The buffer container is designed in such a way that its volume increases for accommodating the plasticized plastic, and decreases again for ejecting the plasticized plastic, which can be achieved by a movable piston, for example. Ejection normally takes place more quickly than filling the buffer.

In order to ensure the continuous operation of the plasticization extruder while intermittently pressing the plasticized plastic into the injection molding tool, the screw shanks are mounted in an axially shiftable manner in a special embodiment, giving rise to a buffer area in the processing section during an axial shift toward the back. This is achieved either by:

• • a) screw shanks that can be axially shifted relative to the power divider,
  • b) screw shanks that can be axially shifted together with the power divider relative to the reduction gear,
  • c) screw shanks that can be axially shifted together with the power divider and the reduction gear relative to the drive,
  • d) screw shanks that can be axially shifted together with the power divider, reduction gear and drive,
  • e) a processing section casing that can be axially shifted relative to the screw shanks,
  • f) the core inside the screw shank rim of a ring extruder can be axially shifted relative to the screw shanks.

FIG. 2 shows variant b), in which the axial shift is absorbed in the reduction gear, which is rigidly secured to the frame.

Continuous operation can also be ensured by a second buffer container arranged between the plasticization extruder and the first buffer container.

Another possibility would be to use a downstream tandem extruder with an axially shiftable screw shank.

It is also conceivable to make the center screw described in DE 10211673 axially shiftable.

In another embodiment of the invention, the system has at least one on-off valve and at least two buffer containers, wherein the plasticized plastic is variably pressed into the buffer container via the on-off valve and either

• • a) pressed into an allocated injection molding tool from a respective buffer container, or
  • b) pressed into a single injection molding tool from the at least two buffer containers via another on-off valve.

FIG. 3 shows variant a), in which two separate injection molding tools are used.

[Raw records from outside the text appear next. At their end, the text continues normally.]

/-- Two frames of a small budget, both from carry 0 and from a carry below the longest step. -/
theorem test_witness_FrameCarryDoesNotDrift :
    let s : State := { s0 with params := { Config.defaults with frameBudget := 3, activeX1 := 0 } }
    ((framesRun 2 s).map fun r => (r.1, r.2.fcarry)) = some (8, 2) ∧ s.fcarry = 0 ∧ s.fcarry < 4 ∧
      s.cpu.idle.cycles ≤ 4 ∧ ∀ x ∈ s.cpu.steps, x.cycles ≤ 4 := by
  decide +kernel

theorem test_witness_InjectionFillsTheGuestBuffer :
    let s (text : List Byte) (idx : Nat) : State :=
      { s0 with ram := [(0x00C6, 0x08), (0x0289, 0x0A)], inj := some { text := text, idx := idx } }
    (s [0x52, 0x55, 0x4E] 0).params = Config.defaults ∧
      Memory.wf (s [0x52, 0x55, 0x4E] 0).params.ramInit (s [0x52, 0x55, 0x4E] 0).ram = true ∧
      (s [0x52, 0x55, 0x4E] 0).inj = some { text := [0x52, 0x55, 0x4E], idx := 0 } ∧
      0 ≤ [0x52#8, 0x55#8, 0x4E#8].length ∧
      (s [0x52, 0x55] 2).inj = some { text := [0x52, 0x55], idx := 2 } ∧ 2 ≤ [0x52#8, 0x55#8].length :=
  ⟨rfl, by decide, rfl, by decide, rfl, by decide⟩

theorem test_witness_RamConfigurationFollowsTheLadder :
    expBlockOf 0x03FF = none ∧ expBlockOf 0x0400 = some 0 ∧ expBlockOf 0x2000 = some 1 ∧ expBlockOf 0x5FFF = some 2 ∧
      expBlockOf 0x7FFF = some 3 ∧ expBlockOf 0x8000 = none ∧ expBlockOf 0xBFFF = some 4 ∧
      expBlockOf 0xC000 = none := by
  decide

/-- The two lengths auto-detect recognises, with their header, and one it does not. -/
theorem test_witness_CartInstallsInTheAddressedSlot (data : List Byte) (h : data = List.replicate 4096 7) :
    (0xA000 : Addr) ≠ 0 ∧
      ((0x00 :: 0xA0 :: data).length = 4098 ∧ (0x00 :: 0xA0 :: data)[0]? = some 0x00 ∧
        (0x00 :: 0xA0 :: data)[1]? = some 0xA0) ∧
      (0x00 :: 0x20 :: (data ++ data)).length = 8194 ∧
      ([0x00#8, 0xA0#8].length ≠ 4098 ∧ [0x00#8, 0xA0#8].length ≠ 8194) ∧
      cartSlot 0xA000 = some 3 ∧ cartSlot 0xB000 = none := by
  subst h
  refine ⟨by decide, ⟨?_, rfl, rfl⟩, ?_, by decide, by decide, by decide⟩
  · simp only [List.length_cons, List.length_replicate]
  · simp only [List.length_cons, List.length_append, List.length_replicate]

theorem test_witness_ProgramLoaderWritesDataAndPointers :
    [0x01#8].length < 2 ∧ [0xFE#8, 0xFF, 1] = 0xFE :: 0xFF :: [1] := by
  decide

theorem test_witness_ResetRestoresThePowerOnValues : s0.cpu.resetAccesses = [] := rfl

theorem test_witness_CpuResetSeesTheResetBlock :
    { s0.cpu with resetAccesses := [[.read 0xFFFC, .read 0xFFFD]] }.resetAccesses =
      [.read 0xFFFC, .read 0xFFFD] :: [] := rfl

/-- A state with a canonical memory, a present block, a cartridge, a scan at the end of the frame and a string half
injected, and a step from it. -/
theorem test_witness_InvariantIsKeptByEveryStep :
    let s : State := { s0.withFetchWord 32 0x60000000 with
      ram := [(0x0010, 1), (0x0400, 2)], expram := ladder .k3, cart := #v[some [], none, none, none]
      vic := { regs := s0.vic.regs, hpos := 280, vpos := 311 }, inj := some { text := [1, 2], idx := 1 } }
    s.Inv ∧ step s = .next { s with queue := [], inj := some { text := [], idx := 0 } } := by
  refine ⟨⟨by decide, by decide, by decide, by decide, ?_, ?_, ?_⟩, rfl⟩
  · intro c hc
    have hc : c = (0x0010, 1) ∨ c = (0x0400, 2) := by simpa using hc
    rcases hc with rfl | rfl
    · exact .inl (by decide)
    · exact .inr (.inr (.inr ⟨0, by decide, by decide⟩))
  · intro c image h
    fin_cases c <;> cases h
    exact .inl rfl
  · intro x h
    cases h
    exact ⟨by decide, by decide⟩

theorem test_witness_UnmodelledFlagsAreNeverSet :
    step (s0.withFetchWord 32 0x40000100) = .next (withVia1 { Via.reset with ca1 := true }) := rfl

/-- One operation that may change the presence, and one that may not. -/
theorem test_witness_ConfigurationChangesOnlyByItsOperations :
    exec (.ramcfg .k3) s0 = .next { s0 with expram := ladder .k3 } ∧
      exec (.joy true .up) s0 = .next { s0 with joyUp := true } ∧ (∀ r, Instr.joy true .up ≠ .ramcfg r) ∧
      ∀ a rst buf, Instr.joy true .up ≠ .cart a rst buf :=
  ⟨rfl, rfl, by simp, by simp⟩

theorem test_witness_InterruptsAreDeliveredOnlyByTicks :
    exec (.wrVia1Ier 0xC0) (withVia1 { Via.reset with ifr := 0x40 }) =
        .next (withVia1 { Via.reset with ifr := 0x40, ier := 0x40 }) ∧
      Instr.wrVia1Ier 0xC0 ≠ .tick ∧ Instr.wrVia1Ier 0xC0 ≠ .frame :=
  ⟨rfl, by simp, by simp⟩

end Sys2Proof.Tests
end

section
/-! What an operation can do to the configuration: the parameters, the presence of the expansion blocks and the
cartridges (R7, R23, R24). -/

namespace Sys2Proof.Machine

/-- The two states have the same parameters, expansion blocks and cartridges. -/
def SameConfig (s t : State) : Prop := t.params = s.params ∧ t.expram = s.expram ∧ t.cart = s.cart

/-- `config_stable` under the relation's name, so that its conclusions come out as `SameConfig`. -/
theorem sameConfig_busStable : BusStable SameConfig := config_stable

theorem tick_sameConfig (s : State) : SameConfig s (tick s) := ⟨tick_params s, tick_expram s, tick_cart s⟩

/-- FRAME is made of bus accesses and ticks; the carry, INJ and the result lie outside the configuration. -/
theorem runFrame_sameConfig {s t : State} (h : runFrame s = some t) : SameConfig s t :=
  sameConfig_busStable.runFrame tick_sameConfig (fun _ _ => ⟨rfl, rfl, rfl⟩) (fun _ _ => ⟨rfl, rfl, rfl⟩)
    (fun _ _ => ⟨rfl, rfl, rfl⟩) h

theorem resetComponents_sameConfig (s : State) : SameConfig s (resetComponents s) := ⟨rfl, rfl, rfl⟩

/-- R321: RESET keeps what is installed, whatever the CPU's own reset does on the bus. -/
theorem doReset_sameConfig (s : State) : SameConfig s (doReset s) := by
  rw [doReset_eq]
  exact sameConfig_busStable.trans (resetComponents_sameConfig s) (sameConfig_busStable.cpuReset _)

theorem loadPrg_sameConfig (buf : List Byte) (run : Bool) (s : State) : SameConfig s (loadPrg buf run s) :=
  sameConfig_busStable.loadPrg (fun _ _ => ⟨rfl, rfl, rfl⟩) buf run s

theorem setJoy_sameConfig (pressed : Bool) (b : Button) (s : State) : SameConfig s (setJoy pressed b s) := by
  cases b <;> exact ⟨rfl, rfl, rfl⟩

theorem setLine_sameConfig (k : ViaId) (level : Bool) (l : ControlLine) (s : State) :
    SameConfig s (setLine k level l s) :=
  ⟨State.setVia_params .., State.setVia_expram .., State.setVia_cart ..⟩

/-- CART installs an image, with a reset or without; neither touches the parameters or the expansion blocks. -/
theorem loadCart_keeps_params_expram (a : Addr) (rst : Bool) (buf : List Byte) (s : State) :
    (loadCart a rst buf s).params = s.params ∧ (loadCart a rst buf s).expram = s.expram := by
  rcases loadCart_cases a rst buf s with h | ⟨c, image, -, h⟩
  · rw [h]
    exact ⟨rfl, rfl⟩
  · rw [h]
    split
    · obtain ⟨hp, he, -⟩ := doReset_sameConfig { s with cart := s.cart.set c (some image) }
      exact ⟨hp, he⟩
    · exact ⟨rfl, rfl⟩

/-- The operations sorted by what they do to the configuration: RAMCFG, CART, and all others, which keep it. -/
theorem Effect.config_cases {s t : State} {i : Instr} (h : Effect s i t) :
    SameConfig s t ∨ (∃ r, i = .ramcfg r ∧ t = configureRam r s) ∨
      ∃ a rst buf, i = .cart a rst buf ∧ t = loadCart a rst buf s := by
  cases h with
  | read a => exact .inl ⟨busRead_params a s, busRead_expram a s, busRead_cart a s⟩
  | write a v => exact .inl (sameConfig_busStable.write a v s)
  | video a => exact .inl ⟨rfl, rfl, rfl⟩
  | tick => exact .inl (tick_sameConfig s)
  | frame h => exact .inl (runFrame_sameConfig h)
  | reset => exact .inl (doReset_sameConfig s)
  | key p r c => exact .inl ⟨rfl, rfl, rfl⟩
  | joy p b => exact .inl (setJoy_sameConfig p b s)
  | line k level l => exact .inl (setLine_sameConfig k level l s)
  | ramcfg r => exact .inr (.inl ⟨r, rfl, rfl⟩)
  | cart a rst buf => exact .inr (.inr ⟨a, rst, buf, rfl, rfl⟩)
  | prg run buf => exact .inl (loadPrg_sameConfig buf run s)
  | inject buf => exact .inl ⟨rfl, rfl, rfl⟩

If an injection molded part is to be fabricated out of several layers of material, several plasticization extruders can be used, wherein at least the one with the higher throughput must satisfy the requirement according to the invention. The several layers of material can here be generated simultaneously or consecutively.

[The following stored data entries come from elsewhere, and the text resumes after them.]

-- ==== Sys2Proof/Machine/Core.lean ====
section
/-! DEFINITION. The machine as the host's interface takes it. -/

def Sys2Proof.core : Host.Core :=
  { State := Sys2Proof.Machine.State
    Fault := Sys2Proof.Machine.Fault
    Refusal := Sys2Proof.Machine.Refusal
    step := Sys2Proof.Machine.step
    reset := Sys2Proof.Machine.State.reset }
end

One embodiment of the method provides for the manufacture of parisons for hollow items, in particular beverage bottles. In this case, for example, a polyethylene terephthalate or one of its copolymers is first preliminarily dried and then melted in a ring extruder, after which it is pressed into a plurality of cavities of at least one injection molding tool. Drying can also take place inside the extruder via degassing both before and after melting, making it possible to achieve tangible energy savings compared to conventional methods of today.

The method according to the invention can be executed by means of a co-rotating multi-screw extruder, whose processing area has a jacket surface Am and a free volume Vf, wherein the screw elements have an outer diameter Da at the screw thread, and an inner diameter Di at the screw base, and wherein at least part of the process zone has an Am³/Vf² ratio≧1020 for two-start screw elements, and an Am³/Vf²≧2000 for three-start screw elements given a Da/Di ratio=1.3 to 1.7.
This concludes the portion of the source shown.